Yeah thatʻs what i think too. Iʻll triple check the models and corresponding vocabs, and rebuild the vocabs if necessary. Thanks François for your patience,
Yoohoo!
[2024-10-24 08:27:32,565 INFO] Weighted corpora loaded so far:
* corpus_1: 6
[2024-10-24 08:27:32,989 INFO] Step 900/40000; acc: 30.5; ppl: 115.82; xent: 4.75; aux: 0.000; lr: 3.11e-04; sents: 50818; bsz: 455/ 659/51; 9965/14436 tok/s; 426 sec;
[2024-10-24 08:28:18,549 INFO] Step 1000/40000; acc: 32.2; ppl: 100.39; xent: 4.61; aux: 0.000; lr: 3.46e-04; sents: 45290; bsz: 430/ 616/45; 9436/13516 tok/s; 471 sec;
[2024-10-24 08:28:29,387 INFO] valid stats calculation
took: 10.834146738052368 s.
[2024-10-24 08:28:29,390 WARNING] xavier_uniform initialization does not require param_init (0.1)

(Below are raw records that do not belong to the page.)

/-- What comes before a group's next instruction, whatever it is: late faults of lanes at their meeting address
settle, then the lanes at their meeting address arrive (R122, R308). None when nothing is in the way. -/
def M.atMeeting (m : M) (c : Ctx) : Option M :=
  if c.g.faultAtMeet then some (m.settle c.w c.t c.slot c.g)
  else if c.g.arriving.isEmpty then none
  else some (m.arrive c.w c.t c.slot c.g)

/-- What an instruction's own effect waits for, without having had any part of it (R168). -/
def Res.waits (m : M) (c : Ctx) (f : Form) : Res → Bool
  | .done _ => pastEnd c.g.pc f.len && (m.parkWait c (whole c.ex .translation 0 0x201)).isSome
  | .jump _ _ => false
  | .hold _ wt => !wt.begun
  | .trap _ fs => (m.parkWait c fs).isSome
  | .after _ fs => (m.parkWait c fs).isSome

/-- The instruction's own effect began and goes on: it does not issue in this cycle. -/
def Res.holds : Res → Bool
  | .done _ => false
  | .jump _ _ => false
  | .hold _ _ => true
  | .trap _ _ => false
  | .after _ _ => false

/-- The register banks delay the instruction once its other conditions are met: the reads of its busiest bank beyond the
first are collected one a cycle (R166). What is collected stays while its other conditions stay met. -/
def Ctx.bankDelay (c : Ctx) (f : Form) : Option Nat :=
  match c.g.bank with
  | some 0 => none
  | some n => some n
  | none => if 1 < f.busiest c.slot then some (f.busiest c.slot - 1) else none

/-- The pick before it in this cycle conflicts with it (R164). -/
def M.dual (m : M) (c : Ctx) (f : Form) : Bool :=
  (m.tile c.t).issued.any fun r => issueSet r.slot == issueSet c.slot && f.conflicts c.slot r

/-- The pick loses the dual conflict: it stays ready (R164). -/
def M.loses (m : M) (c : Ctx) : M :=
  let tl := m.tile c.t
  m.setTile c.t { tl with lost := c.slot :: tl.lost }

/-- How an instruction that may issue does so: it waits for what its own effect needs, then for the register banks, then
it may lose a dual conflict; else it has its effect (R164, R166, R168). -/
def M.effect (m : M) (c : Ctx) (f : Form) (r : Res) : M :=
  if r.waits m c f || r.holds then endRes c f m r
  else
    match c.bankDelay f with
    | some n => m.updGroup c.w c.t c.slot fun g => { g with bank := some n, wait := if g.wait.begun then g.wait else .none }
    | none => if m.dual c f then m.loses c else endRes c f m r

/-- What comes before a group's next instruction can be looked at (R55, R122, R308, R333): late faults settle, lanes
arrive, a resource of its world is restored, a used-up window's operation completes. None when nothing is in the way. -/
def M.before (m : M) (c : Ctx) (f : Form) : Option M :=
  if f.counted && !c.g.wait.begun && c.g.settleDue (f.waits || f.nonIdem || f.region) then
    some (m.settle c.w c.t c.slot c.g)
  else
    match m.atMeeting c with
    | some m1 => some m1
    | none =>
      if f.touch.any (fun r => (m.wt c.w c.t).restored < r) then some (m.holdC c .switch)
      else if f.counted then (waitFor? c.g.blocking).map (m.holdC c)
      else none

/-- Pending operations an instruction waits for: by R57, and a non-idempotent one for the late-faulting ones of its
threads (R306). -/
def Ctx.llWait (c : Ctx) (f : Form) : Option Cause :=
  waitFor? (c.g.awaits f c.ex ++ if f.nonIdem then c.g.lateOf c.ex else [])

/-- Checks common to every instruction, in the order of Table 17-2, then its own effect (R16, R42, R55 to R57, R306,
R308, R333). One that no lane executes reads no bank (log entry 72), and a GROW or SHRINK that no lane executes takes no
REG_ALLOT for the allotment it would give (log entry 15). -/
def M.issueIn (m : M) (h : Hdr) (f : Form) (c : Ctx) (body : Ctx → M → Res) : M :=
  if !m.mayIssue c.t c.w c.slot c.g then m
  else
    match m.before c f with
    | some m1 => m1
    | none =>
      if f.vec.any (fun (r, n) => c.g.allot < r + n) then
        m.reject c (if c.ex.isEmpty then c.g.lanes else c.ex) .regAllot 0 0
      else if c.ex.isEmpty then
        if pastEnd c.g.pc f.len then m.reject c c.g.lanes .translation 0 0x201
        else (m.updGroup c.w c.t c.slot Group.countWin).finish c { f with region := false } (nextPc c.g.pc f.len)
      else if f.badAllot && !c.g.wait.begun then m.reject c c.ex .regAllot 0 0
      else if h.ac ≠ .ex && (f.mark = .none || f.mark = .exOnly) then m.reject c c.ex .accuracyClass 0 0
      else if !(c.g.violators f c.ex).isEmpty then
        match waitFor? (c.g.ops.filter (·.ll)) with
        | some cause => m.holdC c cause
        | none => m.reject c (c.g.violators f c.ex) .lookaheadViolation 0 0
      else
        match c.llWait f with
        | some cause => m.holdC c cause
        | none => m.effect c f (body c (if f.counted then m.updGroup c.w c.t c.slot Group.countWin else m))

[2024-10-24 08:28:43,600 INFO] The translation of the valid dataset for dynamic scoring
took : 14.212685823440552 s.
[2024-10-24 08:28:43,600 INFO] UPDATING VALIDATION BLEU
[2024-10-24 08:28:43,853 INFO] validation BLEU: 0.46592065692117035
[2024-10-24 08:28:43,855 INFO] Train perplexity: 421.161
[2024-10-24 08:28:43,856 INFO] Train accuracy: 20.6643
[2024-10-24 08:28:43,856 INFO] Sentences processed: 492886
[2024-10-24 08:28:43,856 INFO] Average bsz: 442/ 630/49
[2024-10-24 08:28:43,856 INFO] Validation perplexity: 558.424
[2024-10-24 08:28:43,856 INFO] Validation accuracy: 19.4927
[2024-10-24 08:28:43,860 INFO] Saving optimizer and weights to step_1000, and symlink to models
[2024-10-24 08:28:44,530 INFO] Saving transforms artifacts, if any, to models
[2024-10-24 08:28:44,532 INFO] Saving config and vocab to models
[2024-10-24 08:29:15,102 INFO] * Transform statistics for corpus_1(25.00%):
* SubwordStats: 434561 -> 473459 tokens
It now works! I had to rebuild the models and onmt_vocabs. Thank you so much François!!
Hi, Iʻm training a bilingual model with the transformer. The Bleu score is not working. Iʻm using Tensorboard to view the performance.
All the metrics above display data, except valid/BLEU. How can I go about getting Bleu score working?